Astorga brought fresh discoveries. On the way there, we stopped at the Jardín de Alma — the Soul Garden — where fruit, nuts, bread, and fresh-squeezed juice were set out without price tags, just trust and a box for donations. We lingered there, grateful for food and for the kind of generosity that makes strangers feel like kin. Later, the small city surprised us in its many treasures. The cathedral’s façade provided a perfect template for a game of “I Spy”, packed with angels, mermen, and a tiny hidden castle all twisting skyward.  Gaudí’s granite palace rose like something from a fairytale. We cooked our own feast that night, simple pasta and salad, rounded out by a four-euro Rioja, proof that comfort doesn’t have to cost much.

And then the hills began in earnest. We set off in the chill of morning, each breath visible, layers pulled tight. By midday we were stripping them off under a bright sun, trying to balance shade with sweat. Lunch was pork chop, fried egg, and fries split four ways, chased with Fanta Limón. Maybe it was too good, because a kilometer later Max realized he’d left his trekking pole behind. With the climb steepening ahead and a first-come monastery waiting at the day’s end, he dropped his pack, sprinted just over a kilometer each way, and returned victorious ten minutes later — sweat-soaked, out of breath, but grinning, pole in hand.

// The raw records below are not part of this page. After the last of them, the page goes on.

-- ==== Sys2Proof/Machine/Packets.lean ====
section
/-! DEFINITION. Queues and packets of the command processors: reading, starting, completing, the complex's own writes, the mapping of
queues to slots (R367 to R376, R385, R404, R481, R482). Queue q is served by core q mod 8 of its home complex (log 25). -/

namespace Sys2Proof.Machine

/-! ## Fields (R369, R371) -/

/-- n bytes of a packet from an offset. -/
def pkt (p : BitVec 512) (off n : Nat) : Nat := (p.extractLsb' (8 * off) (8 * n)).toNat

def pktKind (p : BitVec 512) : Nat := pkt p 5 1
def pktSeq (p : BitVec 512) : Nat := pkt p 6 2
def pktFence (p : BitVec 512) : Bool := p.getLsbD 33 || pktKind p == 3 || pktKind p == 4
def pktQuiet (p : BitVec 512) : Bool := p.getLsbD 32

/-- The first byte that is not zero among bytes lo to 63 and is no byte of `used`. -/
def strayByte (p : BitVec 512) (lo : Nat) (used : List (Nat × Nat)) : Option Nat :=
  ((List.range (64 - lo)).map (lo + ·)).find? fun i => pkt p i 1 != 0 && !used.any fun u => decide (u.1 ≤ i) && decide (i < u.1 + u.2)

def Queue.entries (q : Queue) : Nat := 2 ^ (q.lsize + 6)

/-- a - b of free-running 32-bit counts. -/
def since32 (a b : Nat) : Nat := (a + 2 ^ 32 - b % 2 ^ 32) % 2 ^ 32

/-- The window grants a range (R367, R373). -/
def Queue.grants (q : Queue) (addr len : Nat) (rd wr fx : Bool) : Bool :=
  decide (q.wbase.toNat ≤ addr) && decide (addr + len ≤ q.wbase.toNat + q.wlen) && (!rd || q.rd) && (!wr || q.wr) && (!fx || q.fx)

/-! ## Status codes (R376) -/

def stOk : Nat := 0x00
def stCapability : Nat := 0x01
def stFormat : Nat := 0x02
def stLimit : Nat := 0x03
def stGroupFifth : Nat := 0x04
def stGroupResidency : Nat := 0x05
def stChuteFit : Nat := 0x06
def stBenchFit : Nat := 0x07
def stRestore : Nat := 0x08
def stResume : Nat := 0x09
def stAborted : Nat := 0x0A
def stDenied : Nat := 0x0B
def stOverrun : Nat := 0x0C
def stPolicy : Nat := 0x0D

/-! ## The complex's writes (R375, R481) -/

/-- The record of a faulted write: crew 0, lane 0x7F, slot 0, the packet's launch. -/
def State.cpFault (s : State) (qid : Nat) (q : Queue) (w : CpWrite) (f : XlFault) (va : Nat) : State :=
  let a : Agent := { launch := w.launch, part := q.part, tenant := q.tenant }
  s.report a (f.trap va 0x7F 0 true) true (.queue qid)

/-- Makes a queue's writes in order, until one waits or faults; a fault pauses the queue. -/
def State.makeWrites (s : State) (qid : Nat) : List CpWrite → State
  | [] => s.modQueue qid fun q => { q with writes := [] }
  | w :: ws => match s.queues.get? qid with
    | none => s
    | some q => match s.vwrite q.part w.va.toNat w.data with
      | .ok s => s.makeWrites qid ws
      | .error (.waits _) => s.modQueue qid fun q => { q with writes := w :: ws }
      | .error (.fault f va) => (s.modQueue qid fun q => { q with writes := w :: ws, paused := true }).cpFault qid q w f va

/-- Makes what is to be written, unless the queue is paused. -/
def State.flushWrites (s : State) (qid : Nat) : State :=
  match s.queues.get? qid with
  | some q => if q.paused then s else s.makeWrites qid q.writes
  | none => s

/-- Adds writes and makes them. -/
def State.cpWrite (s : State) (qid : Nat) (ws : List CpWrite) : State :=
  (s.modQueue qid fun q => { q with writes := q.writes ++ ws }).flushWrites qid

/-! ## Completion (R375) -/

/-- The completion record. -/
def completionRecord (ck tag detail seq status launch : Nat) : BitVec 256 :=
  BitVec.ofNat 256 (placeField (ck % 2 ^ 64) 192 + placeField tag 160 + placeField (detail % 2 ^ 32) 128 + placeField seq 112 +
    placeField status 104 + placeField (launch % 2 ^ 32) 64)

/-- The writes of one completion: the record, ctail, then the signal word. -/
def Queue.completion (q : Queue) (p : BitVec 512) (status detail launch ck : Nat) : List CpWrite × Queue :=
  let silent := pktQuiet p && status == stOk
  let rec_ := completionRecord ck (pkt p 0 4) detail (pktSeq p) status launch
  let at_ := q.cbase.toNat + 32 * (q.ctail % q.entries)
  let ctail := (q.ctail + 1) % 2 ^ 32
  let record : List CpWrite := if silent then [] else
    [⟨BitVec.ofNat 64 at_, leBytes 32 rec_.toNat, launch⟩, ⟨q.record + 32, leBytes 4 ctail, launch⟩]
  let signal : List CpWrite := if pkt p 8 8 = 0 then [] else [⟨BitVec.ofNat 64 (pkt p 8 8), leBytes 8 (pkt p 16 8), launch⟩]
  (record ++ signal, if silent then q else { q with ctail := ctail })

/-- Completes a packet that stands in no started list. -/
def State.completePacket (s : State) (qid : Nat) (p : BitVec 512) (status detail launch : Nat) (signal : Bool) : State :=
  match s.queues.get? qid with
  | none => s
  | some q =>
    let (ws, q) := q.completion p status detail launch s.ck
    ({ s with queues := s.queues.put qid q }.cpWrite qid) (if signal then ws else ws.take 2)

/-! ## Reading and starting (R367, R370, R374) -/

/-- The tail in memory, where it can be read. -/
def State.readTail (s : State) (q : Queue) : Option (Nat × State) :=
  match s.vread q.part (q.record.toNat + 52) 4 with | .ok (bs, s) => some (leNat bs, s) | .error _ => none

/-- The window reference that a mapped queue's complex holds (R367). -/
def Queue.reference (q : Queue) (slot : Nat) : BitVec 128 :=
  BitVec.ofNat 128 (placeField q.wbase.toNat 64 + placeField (min q.wlen (2 ^ 40 - 1)) 24 + placeField (if q.rd then 1 else 0) 23 +
    placeField (if q.wr then 1 else 0) 22 + placeField (if q.fx then 1 else 0) 21 + placeField 1 20 + placeField slot 12 +
    placeField (q.gen % 4096) 0)

/-- Its reference is not void: its slot's generation is the one under which it was made (R367). -/
def State.refLive (s : State) (q : Queue) : Bool := match q.slot with | some n => s.slotGens.getD n 0 == q.gen | none => false

/-- Enters the window reference of a queue into its complex's table. -/
def State.refer (s : State) (qid : Nat) : State :=
  match s.queues.get? qid with
  | none => s
  | some q => match q.slot with
    | none => s
    | some slot =>
      let q := { q with gen := s.slotGens.getD slot 0 }
      { s with queues := s.queues.put qid q, references := s.references.put (256 * (slot / 64) + slot % 64) (q.reference slot) }
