-- ==== Sys2Proof/Machine/Pair.lean ====
section
/-! DEFINITION. The paired instruction (R59 to R61, R66 to R68). -/

namespace Sys2Proof.Machine

/-- The meaning of the lane instruction of an opcode (R66). -/
def laneSem? (op : Nat) : Option LaneSem :=
  if op < 0x20 then none
  else if op < 0x60 then integerSems[op - 0x20]?
  else if op < 0x8C then floatSems[op - 0x60]?
  else if op < 0xA0 then crossSems[op - 0x8C]?
  else none

/-- Opcodes with a variable-latency result (R66). -/
def isVariable (op : Nat) : Bool :=
  op == 0x26 || op == 0x27 || op == 0x64 || (decide (0x77 ≤ op) && decide (op ≤ 0x7E)) || decide (0x8C ≤ op)

/-- A half carries no imm and no register number of a control instruction (R52). -/
def halfSpecsOk (h : Half) : Bool :=
  [h.dst, h.in0, h.in1, h.in2].all fun o => match o with | .imm => false | .num _ => false | _ => true

/-- The encoding traps of a pair, in the order of R68. -/
def pairFault (p : PairArgs) : Option Cause :=
  if 0xE0 ≤ p.a.opcode.toNat || 0xE0 ≤ p.b.opcode.toNat then some .illegalOpcode
  else if !halfSpecsOk p.a || !halfSpecsOk p.b || (p.a.classOk true && !p.a.familyOk) || (p.b.classOk false && !p.b.familyOk) then
    some .illegalField
  else if !p.ok then some .pairRule
  else none

/-- A half as the instruction that its pipe runs. -/
def Ctx.half (x : Ctx) (p : PairArgs) (h : Half) (pipe : Nat) : Ctx :=
  { x with a := { h.args with sw := p.sw, wait := p.wait }, pipe := pipe }

/-- Enters one half's output: a fixed result at once, a variable one on its way (R61, R62). -/
def applyHalf (op : Nat) (x : Ctx) (o : LaneOut) (s : State) : State :=
  if isVariable op then
    s.modCrew x.k fun c =>
      (c.addResult { id := 0, due := s.ck + 1, unit := x.u, writes := o.writes, flags := o.flags, parts := 0, ldc := false, tok := none }).pushLast x.pipe none
  else (s.modCrew x.k fun c => let c := c.applyLane x.u o; c.pushLast x.pipe (c.lastOf x.a.dst)).clearSoft x.k o.writes

/-- Both halves read before either writes (R60). -/
def pairBody (p : PairArgs) (x : Ctx) (s : State) : Res :=
  let opA := p.a.opcode.toNat
  let opB := p.b.opcode.toNat
  let xa := x.half p p.a 0
  let xb := x.half p p.b 1
  match laneSem? opA, laneSem? opB with
  | some fa, some fb =>
    let oa := fa xa s
    let ob := fb xb s
    .done (applyHalf opB xb ob (applyHalf opA xa oa s))
  | _, _ => .trap s { cause := .pairRule }

/-- The first of two traps. -/
def orTrap (a b : Option Trap) : Option Trap := match a with | some t => some t | none => b

/-- The register traps of a pair: each cause over A, then B (R68). -/
def pairRegTrap (p : PairArgs) (x : Ctx) : Option Trap :=
  let opA := p.a.opcode.toNat
  let opB := p.b.opcode.toNat
  orTrap (orTrap (staleTrap p.a.args 0 x.c) (staleTrap p.b.args 1 x.c))
    (orTrap (orTrap (pendingTrap opA p.a.args x.c x.u) (pendingTrap opB p.b.args x.c x.u))
      (orTrap (rangeTrap opA p.a.args x.c) (rangeTrap opB p.b.args x.c)))

/-- What stands before a pair's effect, and the effect. -/
def runPair (p : PairArgs) (x : Ctx) (s : State) : State :=
  match debugStop s x with
  | some (s, kind, code) => s.takeTrap x.k x.u x.len (breakTrap kind code)
  | none => match pairFault p with
    | some c => s.takeTrap x.k x.u x.len { cause := c }
    | none =>
      if (List.range 8).any (fun n => p.wait.getLsbD n && x.c.tokens.getD n 0 != 0) then s.stallUnit x.k x.u (.tokens p.wait)
      else match pairRegTrap p x with
        | some t => s.takeTrap x.k x.u x.len t
        | none =>
          match orTrap (softRegister s p.a.opcode.toNat (x.half p p.a 0)) (softRegister s p.b.opcode.toNat (x.half p p.b 1)) with
          | some t => s.takeTrap x.k x.u x.len t
          | none =>
            if x.c.cap.mode then s.takeTrap x.k x.u x.len x.capsuleTrap
            else applyRes x s (pairBody p x s)

/-- PAIR_ISSUE (R60). -/
def execPairIssue (p : PairArgs) (s : State) : Out :=
  match s.focus with
  | none => .fault .noUnit
  | some (k, u) => match s.crews.get? k with
    | none => .fault .noUnit
    | some c => match c.units.get? u with
      | none => .fault .noUnit
      | some h =>
        .next (runPair p ⟨k, u, c, h, { p.a.args with sw := p.sw, wait := p.wait }, 16, 0⟩ { s with focus := none })

end Sys2Proof.Machine
end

We made it to El Rabanal del Camino in time, scoring the only four-bunk private room at the “donativo” Refugio Gaulcelmo, a Confraternity of welcoming and kind-hearted volunteers, Dee, Rob, and Richard. Dinner that night was roasted chicken, crispy-skinned and demi-glazed, one of the best meals we’ve had on the Camino so far. And then came tea time back at the albergue, where pilgrims shared stories from the road and our girls took directions in Spanish from fellow pilgrim, Geraldina, on how to make macramé bracelets. Their art project complete, we joined many pilgrims at the small chapel across the street, listened to Gregorian chants by the monks, haunting and beautiful, though the girls found the ritual more tedious than transcendent. Their complaints — too long, too much standing, too much Latin — made us laugh as we tucked them into bed.

Somewhere in between blisters and bridges, math quizzes and missing poles, we’ve found our stride. The Camino strips away distractions until what’s left is simple: keep moving, notice what’s around you, share what you can. Tomorrow the climb grows steeper and the mornings colder, but the path is teaching us that the hard miles are the ones that make space for surprises.